Discussion in 'Sports and News' started by BitterYoungMatador2, Apr 2, 2020.

  1. LanceyHoward

    LanceyHoward Well-Known Member

    Holy Christ, taking money from the med school for the jocks.

    I think the only school not in a Power Five conference that should be playing football are BYU, Notre Dame and the service academies.
     
  2. LanceyHoward

    LanceyHoward Well-Known Member

    I looked at the roster of the ECU tennis squad. Both the men's and women's squads had a majority of foreign students. So for the hell of it I checked Kentucky's tennis squads and they to had mostly foreign players.

    Is NCAA tennis dominated by foreign players? There is nothing I find wrong with that. I am just surprised that tennis programs seem to be recruiting from all over the world.
     
  3. tapintoamerica

    tapintoamerica Well-Known Member

    I'm not sure why, but tennis is the most international sport in college athletics.
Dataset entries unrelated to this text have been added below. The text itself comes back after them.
-- ==== Sys2Proof/WellFormed.lean ====
section
/-! DEFINITION. Well-formedness: of a raw command word's fields (30_encoding.md R70, R71, R74), of an
instruction, and of a host event. -/

namespace Sys2Proof

/-- The operand forms of R71. -/
inductive Form where
  | none
  | imm1
  | imm8
  | imm16
  deriving DecidableEq, Repr

/-- How many low bits of IMM the form uses; the bits above must be zero (R71). -/
def Form.width : Form → Nat
  | .none => 0
  | .imm1 => 1
  | .imm8 => 8
  | .imm16 => 16

/-- The three fields of a CMD32 word (R70). -/
structure Cmd32 where
  op : Byte
  rsv : Byte
  imm : Half
  deriving DecidableEq, Repr

/-- The form of each listed OP; an OP that is not listed has none (R72). -/
def formOfOp (op : Byte) : Option Form :=
  if op = 0x01#8 then some .imm8
  else if op = 0x02#8 then some .none
  else if op = 0x03#8 then some .imm16
  else if op = 0x04#8 then some .none
  else if op = 0x10#8 then some .imm8
  else if op = 0x11#8 then some .imm1
  else if op = 0x12#8 then some .imm1
  else if op = 0x20#8 then some .imm8
  else if op = 0x21#8 then some .imm8
  else none

/-- R74: a word is legal when (a) its OP is listed, (b) RSV is 0 and (c) IMM has no bit set that the form of
its OP requires to be zero. -/
def Cmd32.wellFormed (c : Cmd32) : Bool :=
  match formOfOp c.op with
  | none => false
  | some f => c.rsv == 0#8 && decide (c.imm.toNat < 2 ^ f.width)

/-- The form of an instruction's row (R72). -/
def Instr.form : Instr → Form
  | .csumSeed _ => .imm8
  | .csumFeed => .none
  | .crcSeed _ => .imm16
  | .crcFeed => .none
  | .cfgPad _ => .imm8
  | .cfgImode _ => .imm1
  | .cfgBmode _ => .imm1
  | .pktEnc _ => .imm8
  | .pktDec _ => .imm8

/-- The bit an integrity mode is written as (R101). -/
def IMode.toNat : IMode → Nat
  | .checksum => 0
  | .crc => 1

/-- The bit a block-size mode is written as (R102). -/
def BMode.toNat : BMode → Nat
  | .xmodem => 0
  | .xmodem1k => 1

/-- The operand's value, 0 where the form has none (R71). -/
def Instr.operand : Instr → Nat
  | .csumSeed b => b.toNat
  | .csumFeed => 0
  | .crcSeed h => h.toNat
  | .crcFeed => 0
  | .cfgPad b => b.toNat
  | .cfgImode m => m.toNat
  | .cfgBmode m => m.toNat
  | .pktEnc b => b.toNat
  | .pktDec b => b.toNat

/-- An instruction is well-formed when its operand fits its form.  The operand types of `Instr` admit no other
value, so every term is well-formed (`Laws.EncodesWellFormed`); the check that can fail is `Cmd32.wellFormed`. -/
def Instr.wellFormed (i : Instr) : Bool := decide (i.operand < 2 ^ i.form.width)

/-- A host event is well-formed when an access of "another width" has a width other than 8 and 32 (R54). -/
def HostEvent.wellFormed : HostEvent → Bool
  | .r32 _ => true
  | .w32 _ _ => true
  | .r8 _ => true
  | .w8 _ _ => true
  | .otherWidth _ bits _ => bits != 8 && bits != 32
  | .assertReset => true

end Sys2Proof
end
I'd have figured soccer.
     
  4. Twirling Time

    Twirling Time Well-Known Member

    Any international who can play soccer at that age is already in somebody’s academy. You don’t see a men’s soccer player, even in D-I, make the leap to a top flight side often nowadays.
     
    Inky_Wretch likes this.
  5. micropolitan guy

    micropolitan guy Well-Known Member

    Serving gay people is not a health risk. Allowing those without masks into your establishment can be. But you knew that.
     
  6. BTExpress

    BTExpress Well-Known Member

    Serving people without shirts is not a health risk, either.

    But the "no shirt, no shoes, no service" line has been mighty popular these days.

    It's all about whether "We reserve the right to refuse service to anyone . . . " applies all the time or not. Or just when certain people want it to apply.

    "This is health, so it's different" doesn't cut it, any more than "This is my religious belief, so it's different." Because tons of businesses don't require masks. Who made Costco arbiter of medical policy?

    My take: Any business should be able to refuse to serve anyone it wants. If this action is deemed "denying rights" by society, then that business will suffer for it eventually.
     
  7. 3_Octave_Fart

    3_Octave_Fart Well-Known Member

    NCAA could lose $4 billion if no football season is played.

    Enough incentive to root like hell for a season not to happen ... without rooting for the virus, of course.

    A tricky walk to walk.
     
  8. Baron Scicluna

    Baron Scicluna Well-Known Member

    One can control putting on a mask. One cannot control being gay. That’s the difference.
     
  9. Alma

    Alma Well-Known Member

    The "NCAA," in this case, isn't the bureaucracy headquartered in Indianapolis, which makes almost no money off of college football. The NCAA would be all the schools themselves, and their athletic departments, which, if there's no football season, say bye-bye to a lot of smaller sports, including women's sports, that have helped put and keep kids in college.

    Why would anyone want to root for that?
     
  10. BTExpress

    BTExpress Well-Known Member

    They were not refused service for "being" gay. Nor were they told to leave the store. They could buy anything they wanted in the store. The establishment simply refused to custom-bake a cake that was not in the business' catalogue of celebratory cakes, and the owner offered to make any other baked goods for the men. Previously the business had refused to bake cakes celebrating Halloween.

    At my grocer's bakery, they have a book showing all the types of cakes they offer. If I want something not in the book --- say, a cake celebrating the Soviet Union's Victory Day, complete with hammer, sickle and Cyrillic writing --- I probably will be disappointed when I ask if they can make it.
     
  11. Baron Scicluna

    Baron Scicluna Well-Known Member

    The business makes wedding cakes. The men were seeking a wedding cake. Nothing more, nothing less.
     
    Inky_Wretch likes this.
  12. LanceyHoward

    LanceyHoward Well-Known Member

    In 1875 Congress passed a Civil Rights Act was passed that was supposed to prohibit segregation (admittedly the law was not widely enforced). In 1883 the Supreme Court, using your logic that a property owner could serve damn well who he wanted ruled it unconstitutional. But the Supreme Court decision legalized segregation. That worked out really well.